Damals hörten viele Münchner den Ruf des Schicksalsbergs wie der Kabarettist Sven Kemmler oder der Musiker Ecco Meineke. Die hatten versucht, den Siebziger-Jahre-Stall gründlich auszumisten und die Bauerntheater- und Heimatfilmparodie in eine knackige Satire auf die touristische Vermarktung der Gebirgswelt und ihren Bewohnern verwandelt. Der größte Eingriff des damaligen Watzmann-Jahrgangs allerdings war die Besetzung der Gailtalerin: Die spielte tatsächlich eine Frau.
Bei der nun mutmaßlich letzten Tournee "in Originalbesetzung" ist heuer alles wieder beim Alten, denn die weibliche Hauptrolle ist mit Klaus Eberhartinger besetzt. Das ist ländlich-unsittliche Travestie vom Deftigsten, bei der der frühere Frontmann der Ersten Allgemeinen Verunsicherung blond bezopft viel Bein zeigen kann. Ihr Motto besingt die Gailtalerin mit wienerischer Heurigenseligkeit: "Des Schönste in mein Leben, des san de Sündn".
Der mit Abstand Jüngste ist 56
A bisserl Folklore geht auch sonst allweil, es wird schnadagehüpft und in geschmeidigen Choregrafien mitreißend geschuhplattelt. Ansonsten geht es krachert zu auf der Alm, denn die Ambros-Begleitband "Die No. 1 vom Wienerwald" produziert einen schnörkellos kernigen Rocksound. Dass die letzten 48 Jahre nicht ganz spurlos an den Watzmännern vorbei gegangen ist, erzählt Prokopetz mit dem Rollator, mit dem er als erster Knecht in die Berge klettert - das "Rustical" ist inzwischen auch ein Gerontical.

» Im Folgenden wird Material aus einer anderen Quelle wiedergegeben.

/-- Bit map of list positions for which a test holds. -/
def bitMap (n : Nat) (f : Nat → Bool) : Nat := ((List.range n).filter f).foldl (fun m i => m + 2 ^ i) 0

/-- The word at `RD_ADDR`; 0 while its sector is being erased (Table 18.8). -/
def State.flashWord (s : State) : Nat :=
  let a := 4 * s.fld pFLASH FLASH.RD_ADDR_WORD
  match s.flashOp with
  | some (.erase e) => if e / 4096 = a / 4096 then 0 else s.codeWord a
  | _ => s.codeWord a

/-- The word of a register at offset 0x20 or above that other state determines; `none`: the stored word. -/
def State.liveReg (s : State) (kind : PageKind) (i off : Nat) : Option Nat :=
  let n : Port := Fin.ofNat 8 i
  match kind with
  | .sys => if off = 0x2C then some (s.fld pSYS SYS.MOTION_SET + 2 * s.pins.motn.toNat + 4 * s.motionRecent.toNat) else none
  | .evt => if off < 0x40 then some (s.pendWord ((off - 0x20) / 4)) else if off = 0x80 then some s.nodeSum else none
  | .gpio => if off = 0x4C then some s.gpioIn else none
  | .guard =>
    if off = 0x5C then
      some (setBits (s.rd (pGUARD n) 0x5C).toNat 0 3 (min 4 ((s.port n).guard.trips.filter fun t => decide (s.tick < t + 200000)).length))
    else if off = 0x60 then some (s.ovpLevel n + 65536 * s.uvpLevel n)
    else if off = 0x64 then some (min 1023 (s.limitInForce n) + 65536 * s.scInForce n) else none
  | .pdl =>
    let q := (s.port n).pdl.queue
    if off = 0x40 then
      some (setBits (setBits (s.rd (pPDL n) 0x40).toNat 0 3 q.length) 4 4 (q.head?.getD 0))
    else if off = 0x4C then
      some (setBits (s.rd (pPDL n) 0x4C).toNat 8 4 (bitMap 4 fun b => q.any fun r => s.txExt n r && s.stNat (txAt n r + 11) 1 % 4 == b))
    else none
  | .pol => if 0x60 ≤ off ∧ off ≤ 0x7C then some (s.snapWord n ((off - 0x60) / 4)) else none
  | .muxb => if off = 0x4C then some (setBits (s.rd pMUXB 0x4C).toNat 16 1 s.pins.mint.toNat) else none
  | .host => if off = 0x30 then some s.hostLast else none
  | .plcr => if off = 0x2C then some (s.healthy.filter fun k => s.enabled (pENG k)).length else none
  | .eng =>
    if off = 0x30 then
      some (setBits (s.rd (pENG (Fin.ofNat 16 i)) 0x30).toNat 0 2 (min 3 ((s.eng (Fin.ofNat 16 i)).faultTicks.filter fun t => decide (s.tick < t + 20000)).length))
    else none
  | .fleet => if off = 0x50 ∨ off = 0x54 then some (s.evtSum ((off - 0x50) / 4)) else none
  | .nvd => if off = 0x30 then some (bitMap 16 fun a => (s.newest a).isSome) else if off = 0x3C then some s.areaInfo else none
  | .upd =>
    if off = 0x24 then some (setBits (s.rd pUPD 0x24).toNat 8 6 s.updRefuseBits)
    else if off = 0x28 then some s.imgLen
    else if off = 0x2C then some (s.pagesHere + 65536 * (s.imgLen / 256))
    else if off = 0x34 then some (bitMap 32 fun b => s.pageHere (32 * s.fld pUPD UPD.MAP_SEL_GROUP + b))
    else if off = 0x3C then some s.trialLeft
    else if 0x60 ≤ off ∧ off ≤ 0xB4 then some 0
    else none
  | .clk => if off = 0x20 then some (s.tick % 2 ^ 32) else if off = 0x24 then some (s.tick / 2 ^ 32) else none
  | .lock => if off = 0x20 then some s.sticky.toNat else none
  | .dbg => if off = 0x20 then some (s.dbg.state.code + 16 * s.dbg.fails) else if 0x40 ≤ off then some 0 else none
  | .otp =>
    if off = 0x2C then
      some (if s.flag pOTP OTP.RD_ADDR_MARGIN then s.otpMarginWord (s.fld pOTP OTP.RD_ADDR_WORD) else s.otpWord (s.fld pOTP OTP.RD_ADDR_WORD)).toNat
    else none
  | .flash => if off = 0x38 then some s.flashWord else none
  | .aon => if off = 0x40 then some (s.aosNat (4 * s.fld pAON AON.AOS_ADDR_WORD) 4) else none
  | _ => none

/-- The present value of a register, snapshots apart. -/
def State.shown (s : State) (r : PageRow) (pg off : Nat) : Word :=
  if off = 0 then BitVec.ofNat 32 (2 ^ 24 * r.type + 65536 * (pg - r.base) + 0x100)
  else if off = 4 then BitVec.ofNat 32 (if pg = 0x5A then 0x80000000 else r.caps)
  else if off = 0x0C then
    BitVec.ofNat 32 (s.statWord r pg + 2 ^ 29 * (s.locked pg).toNat + 2 ^ 30 * (s.resetting pg).toNat + 2 ^ 31 * (s.flag pg PG.CTRL_FREEZE).toNat)
  else if off = 0x18 then 0
  else if off < 0x20 then s.rd pg off
  else match s.liveReg r.kind (pg - r.base) off with
  | some w => BitVec.ofNat 32 w
  | none => s.rd pg off

/-! ### Snapshots (R38) -/

/-- The RO and RC bits of a register, which a snapshot captures. -/
def capMask (r : PageRow) (off : Nat) : Word :=
  if off = 0x0C then 0x1FFFFFFF
  else if off < 0x20 then 0
  else match r.reg off with
  | none => 0
  | some x => ~~~(BitVec.ofNat 32 (x.rw ||| x.rwl ||| x.w1c ||| x.w1s))

/-- A write of 1 to `PG_CTRL.FREEZE`. -/
def State.freezeOn (s : State) (pg : Nat) : State :=
  match pageRow pg with
  | none => s
  | some r =>
    let snaps := (0x0C :: r.rows.map fun x => x.off).foldl (init := s.snaps) fun m off => Sparse.set resetWord m (regKey pg off) (s.shown r pg off)
    ({ s with snaps := snaps }).put pg PG.CTRL_FREEZE 1

/-- A write of 0. -/
def State.freezeOff (s : State) (pg : Nat) : State :=
  ({ s with snaps := s.snaps.filter fun c => c.1 / 64 != pg }).put pg PG.CTRL_FREEZE 0

/-- The value a read of the page returns for a register: captured bits from the snapshot. -/
def State.view (s : State) (r : PageRow) (pg off : Nat) : Word :=
  let live := s.shown r pg off
  if s.flag pg PG.CTRL_FREEZE then
    let m := capMask r off
    (Sparse.get resetWord s.snaps (regKey pg off) &&& m) ||| (live &&& ~~~m)
  else live

/-! ### Reads -/

/-- Lowest words of values wider than 32 bits (R44). -/
def lowWord (kind : PageKind) (off : Nat) : Bool :=
  match kind with
  | .id => off == 0x34
  | .clk => off == 0x20
  | .engy => decide (0x40 ≤ off) && off % 8 == 0
  | .gauge => off == 0x40
  | .dbg => off == 0x24
  | .upd => off == 0x58
  | _ => false

/-- A requester's number. -/
def reqNo : Req → Nat
  | .hedgerow => 0
  | .host => 1
  | .eng k => 2 + k.val

/-- A read of a register by a requester: the word, with what the read does: a latched high word (R44; a requester that has latched none yet reads the present
high word, log entry 90), a cleared RC field (R11), an advancing window. Reads of
a page in reset return 0 (R46; log entry 79), reads of absent pages too (R39, R40, R91). -/
def State.regRead (s : State) (rq : Req) (pg off : Nat) : State × Word :=
  let off := off % 256 / 4 * 4
  match pageRow pg with
  | none => (s, 0)
  | some r =>
    if !s.live || s.pageAbsent r then (s, 0)
    else if r.kind = .test ∧ off ≠ 0 ∧ s.dbgOpen = false then (s, 0)
    else if s.resetting pg && off != 0 && off != 0x0C then (s, if off = 8 then 2 else 0)
    else
      let key := fun o => 65536 * reqNo rq + regKey pg o
      let frozen := s.flag pg PG.CTRL_FREEZE
      if 0x20 ≤ off && lowWord r.kind (off - 4) then
        (s, match s.shadow.find? fun c => c.1 == key off with
          | some c => c.2
          | none => s.view r pg off)
      else
        let w := s.view r pg off
        let s := if lowWord r.kind off then
            { s with shadow := Sparse.insert (s.shadow.filter fun c => c.1 != key (off + 4)) (key (off + 4)) (s.view r pg (off + 4)) }
          else s
        let rc := match r.reg off with
          | some x => x.rc
          | none => 0
        let s := if frozen || rc == 0 then s
          else
            let s := s.wr pg off (s.rd pg off &&& ~~~(BitVec.ofNat 32 rc))
            if r.kind = .meas then
              s.modPort (Fin.ofNat 8 (pg - r.base)) fun p =>
                { p with meas := if off = 0x38 then { p.meas with vSeen := false } else { p.meas with iSeen := false } }
            else s
        if r.kind = .aon ∧ off = 0x40 then ((s.aosAccess none).1, w)
        else if r.kind = .flash ∧ off = 0x38 then (s.incr pFLASH FLASH.RD_ADDR_WORD, w)
        else (s, w)

/-! ### Writes -/

/-- A write with the access codes of Table 0.8: RW bits, RWL bits while the page is not locked, W1C and W1S bits. An RWL field of a locked page keeps its value
with LOCKED_WRITE (R45). -/
def State.plainWrite (s : State) (pg : Nat) (x : RegRow) (v : Word) : State :=
  let lk := s.locked pg
  let m := BitVec.ofNat 32 (if lk then x.rw else x.rw ||| x.rwl)
  let old := s.rd pg x.off
  let w := (old &&& ~~~m) ||| (v &&& m)
  let w := (w &&& ~~~(v &&& BitVec.ofNat 32 x.w1c)) ||| (v &&& BitVec.ofNat 32 x.w1s)
  let s := s.wr pg x.off w
  if lk && x.rwl != 0 then s.lockedWrite pg else s

/-- `PG_EVT`: the page's own events, REPEAT and LOCKED_WRITE (Table 2.7). -/
def evtMask (r : PageRow) : Word := BitVec.ofNat 32 (r.evt ||| 0xC0000000)

/-- A write of `PG_EVT`: 1 clears, unless hardware sets the bit in the same cycle (R37). -/
def State.evtClear (s : State) (pg : Nat) (v hw : Word) : State :=
  match pageRow pg with
  | none => s
  | some r =>
    let h := hw &&& evtMask r
    let s := if h = 0 then s else s.raiseBits pg h.toNat
    s.wr pg 0x10 (s.rd pg 0x10 &&& ~~~(v &&& ~~~h))

/-- A write of `PG_EVT_SET` (R37). -/
def State.evtSet (s : State) (pg : Nat) (v : Word) : State :=
  match pageRow pg with
  | none => s
  | some r => s.wr pg 0x10 (s.rd pg 0x10 ||| (v &&& evtMask r))

/-- A write of `PG_LOCK` (Table 2.8). A write of 0 has no effect and sets no event, before and after the single write (log entry 91). -/
def State.lockWrite (s : State) (pg : Nat) (v : Word) : State :=
  if v.getLsbD 0 then (if s.locked pg then s.lockedWrite pg else s.put pg PG.LOCK_LOCK 1) else s

/-- A write of `PG_CTRL` (Table 2.5). -/
def State.ctrlWrite (s : State) (r : PageRow) (pg : Nat) (v : Word) : State :=
  let n : Port := Fin.ofNat 8 (pg - r.base)
  let on := v.getLsbD 0
  let s := if !r.enableRw || (r.kind == .hg && s.role == .solo) then s
    else if r.kind = .pdl then s.pdlEnable n on
    else if r.kind = .gpio then (s.gpioWatch.putB pg PG.CTRL_ENABLE on).gpioSync
    else s.putB pg PG.CTRL_ENABLE on
  let s := if v.getLsbD 2 then s.freezeOn pg else s.freezeOff pg
  if v.getLsbD 1 then s.blockReset pg else s

/-- Do `f` when bit `i` of a written word is 1. -/
def State.onBit (s : State) (v : Word) (i : Nat) (f : State → State) : State := if v.getLsbD i then f s else s

/-- The key field of a written word. -/
def keyOf (v : Word) : Nat := v.toNat / 65536

/-- `FLASH.CMD`: only the flash engine, or E0 in recovery, may write it (Table 18.8). -/
def State.flashCmd (s : State) (rq : Req) (v : Word) : State :=
  let may := match rq with
    | .eng k => (s.recovery && k == 0) || s.flashEng == some k
    | _ => false
  let a := 4 * s.fld pFLASH FLASH.ADDR_WORD
  if !may then s.lockedWrite pFLASH
  else s.keyed pFLASH (keyOf v) 0x3E91 fun s =>
    match bitsOf v.toNat 0 2 with
    | 1 => s.flashStart (.program a (s.rd pFLASH 0x28))
    | 2 => s.flashStart (.erase a)
    | _ => s

/-- `UPD.CMD`: the slot-114 task is posted and each order carried out. The random challenge is a free value here. -/
def State.updCmd (s : State) (v : Word) : State :=
  s.keyed pUPD (keyOf v) 0xA17E fun s =>
    let s := s.updPost
    let s := s.onBit v 0 fun s => s.sessEnd.updResult 0
    let s := s.onBit v 1 State.updActivate
    let s := s.onBit v 2 fun s => s.updConfirm (v.getLsbD 3)
    let s := s.onBit v 4 State.updDistribute
    let s := s.onBit v 5 State.updOwnerLock
    let s := s.onBit v 6 fun s => (s.updChallenge ((Config.freeValue s.fresh).append (Config.freeValue (s.fresh + 1)))).freshen.freshen
    s.onBit v 7 State.updUnlock

/-- `DBG.REQ`: the random challenge is a free value here. -/
def State.dbgReq (s : State) (v : Word) : State :=
  s.keyed pDBG (keyOf v) 0xD3B6 fun s =>
    let s := s.onBit v 0 fun s => (s.dbgChallenge ((Config.freeValue s.fresh).append (Config.freeValue (s.fresh + 1)))).freshen.freshen
    s.onBit v 1 State.dbgSubmit

/-- `NVD.CMD`. -/
def State.nvdCmd (s : State) (op area format : Nat) : State :=
  match op with
  | 1 => s.nvdStart (.write area format)
  | 2 => s.nvdStart (.read area)
  | 3 => s.nvdStart (.invalidate area)
  | _ => s

/-- A keyed write of `RST_REQ` with WARM. -/
def State.rstReq (s : State) : State := s.warmCause 3

/-- `SYS.PORT_RST`. -/
def State.portRst (s : State) (ports : Nat) : State := s.forPorts fun s n => if bitAt ports n.val then s.portResetAsk pSYS n else s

Der mit 56 Jahren mit Abstand Jüngste in der "Originalbesetzung" ist Christoph Fälbl, der nicht nur den greisen zweiten Knecht spielt, sondern natürlich auch den Bua, den es mit tödlichem Ausgang "aufi" zieht. Er ersetzte in den Neunziger Jahren Manfred Tauchen, der im Streit das Trio verließ und für einige Jahre eine Münchner "Watzmann"-Filiale erfolgreich im Lustspielhaus betrieb.

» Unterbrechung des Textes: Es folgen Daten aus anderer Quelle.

/-- The new address register of a format-AM word (R436). -/
def EngSt.amBack (e : EngSt) (x : SkW) (ea : Nat × Nat) : EngSt := if bitsOf x.w 10 2 = 1 ∨ bitsOf x.w 10 2 = 2 then e.setA x.a ea.2 else e

/-- A load of one register; `f` extends the value. -/
def State.amLoad (s : State) (k : Engine) (e : EngSt) (x : SkW) (f : Nat → Nat) : State × EngSt :=
  let ea := amEa e x
  let r := s.skLoad k ea.1 (amSize x.op)
  (r.1, ((e.serr ea.1 r.2.2).amBack x ea).setD x.d (f r.2.1))

/-- An A-slot word, but for RPT: reads `e`. -/
def State.skA (s : State) (k : Engine) (e : EngSt) (x : SkW) : State × EngSt :=
  let ea := amEa e x
  let n := amSize x.op
  let dv := (e.d.get x.d).toNat
  match x.op with
  | 1 | 3 | 5 => s.amLoad k e x id
  | 2 => s.amLoad k e x fun v => unsigned 32 (signed 16 v)
  | 4 => s.amLoad k e x fun v => unsigned 32 (signed 8 v)
  | 6 | 7 | 8 => (s.skStore k ea.1 n (dv % 2 ^ (8 * n)), e.amBack x ea)
  | 9 =>
    let r := s.skLoad k ea.1 4
    let b := addr24 (ea.1 + 4)
    let q := r.1.skLoad k b 4
    (q.1, ((((e.serr ea.1 r.2.2).serr b q.2.2).amBack x ea).setD x.d r.2.1).setD (x.d + 1) q.2.1)
  | 0x0A => ((s.skStore k ea.1 4 dv).skStore k (addr24 (ea.1 + 4)) 4 (e.d.get (x.d + 1)).toNat, e.amBack x ea)
  | 0x0C => (s, e.setA x.ad (addr24 ((e.a.get x.as_).toNat + x.imm 13)))
  | 0x0D => (s, e.setA x.ad (e.d.get x.s).toNat)
  | 0x0E => (s, e.setD x.d (e.a.get x.a).toNat)
  | 0x0F => (s, e.setA x.ad ((e.a.get x.as_).toNat + (e.d.get x.t).toNat))
  | 0x10 => (s.skStore k e.push 4 dv, e.setA 7 e.push)
  | 0x11 =>
    let a := (e.a.get 7).toNat
    let r := s.skLoad k a 4
    (r.1, ((e.serr a r.2.2).setA 7 (a + 4)).setD x.d r.2.1)
  | 0x18 =>
    let a := (e.a.get (Fin.ofNat 8 (bitsOf x.w 8 3))).toNat
    (s, e.setD x.d (unsigned 32 (e.tliValue (e.tli a) (signed 32 (e.d.get x.s).toNat))))
  | 0x20 | 0x21 | 0x22 | 0x23 | 0x24 =>
    let r := s.strElem k x.op e
    (r.1, r.2.1.cmpEnd x r.2.2)
  | _ => (s, e)

/-! ### Faults (R449, R450) -/

/-- The fault of an executing word, and its `FADDR`: illegal, then stack, then access. -/
def State.wordFault (s : State) (e : EngSt) (x : SkW) : Option (Nat × Nat) :=
  let call := x.slot == 3 && (x.op == 2 || x.op == 4)
  let low := (call || (x.slot == 0 && x.op == 0x10)) && decide (e.push < e.stklim.toNat % 2 ^ 24)
  let acc := if x.slot = 0 then aAccesses e x
    else if call then [(e.push, 4, true)]
    else if x.slot = 3 ∧ x.op = 5 then [((e.a.get 7).toNat, 4, false)]
    else []
  if wordIllegal x then some (2, x.addr)
  else if low then some (3, (e.a.get 7).toNat)
  else if x.slot = 3 ∧ x.op = 0x0F ∧ s.dbgOpen = false then some (4, x.addr)
  else match (if x.slot = 0 ∧ x.op = 0x18 then e.tliBad (e.a.get (Fin.ofNat 8 (bitsOf x.w 8 3))).toNat else none) with
    | some a => some (1, a)
    | none => (acc.find? fun c => !skAccOk c.1 c.2.1 c.2.2).map fun c => (1, c.1)

/-- Cycles a bundle takes count against the budget (R131, R435). -/
def State.skSpend (s : State) (k : Engine) (n : Nat) : State := s.modEng k fun e => { e with budleft := e.budleft - n, used := e.used + n }

/-- Take over the registers a bundle has written; what an access changed elsewhere in the engine stays. P0 is hard-wired to 1 (Table 17.1). -/
def State.skApply (s : State) (k : Engine) (n : EngSt) : State :=
  s.modEng k fun e => { e with
    d := n.d, a := n.a, acc := n.acc, p := n.p ||| 1, pc := n.pc, flg := n.flg, mode := n.mode, fhnd := n.fhnd, stklim := n.stklim, seaddr := n.seaddr }

/-- The run ends with a yield; the idle engine may take another task in the cycles left (R127). -/
def State.skYield (s : State) (k : Engine) (kind readyAt : Nat) (dl : Option Word) (phase : Nat) : State :=
  if (s.eng k).run = .running ∧ s.live then (s.endRun k kind readyAt dl).idleReassign k (s.fld pCLK CLK.PHASE_LENGTH - phase) else s

/-- A fault (R450): the same task goes on at `FHND`, or ends as DONE with the fault CSRs as they are. -/
def State.skFault (s : State) (k : Engine) (f : Nat × Nat) (phase : Nat) : State :=
  let e := s.eng k
  if e.fhnd = 0 ∨ e.flg.getLsbD 12 then s.skYield k 0 0 none phase
  else
    s.modEng k fun e => { e.setFlg 12 true with
      fpc := e.pc.setWidth 32, fcause := BitVec.ofNat 32 f.1, faddr := BitVec.ofNat 32 f.2
      pc := BitVec.ofNat 18 (e.fhnd.toNat % 2 ^ 18 / 4 * 4) }

/-! ### The bundle -/

/-- The word at a byte address of instruction RAM. -/
def State.skWord (s : State) (a : Nat) : SkW := let b := a % 2 ^ 18; ⟨b, leNat (Sparse.getList flashDflt s.iram b 4)⟩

Ambros, Prokopetz und Fälbl haben indes das Feeling der geilen Siebziger recht vital rekonstruiert, gefällig aktualisiert mit Witzen über Putin, der der Bauernstube "den Strom abdraht" oder über das Passwort für das Internet, dass der tüttelige Vater (auch Prokopetz) zum Verzweifeln seines Buas vergessen hat.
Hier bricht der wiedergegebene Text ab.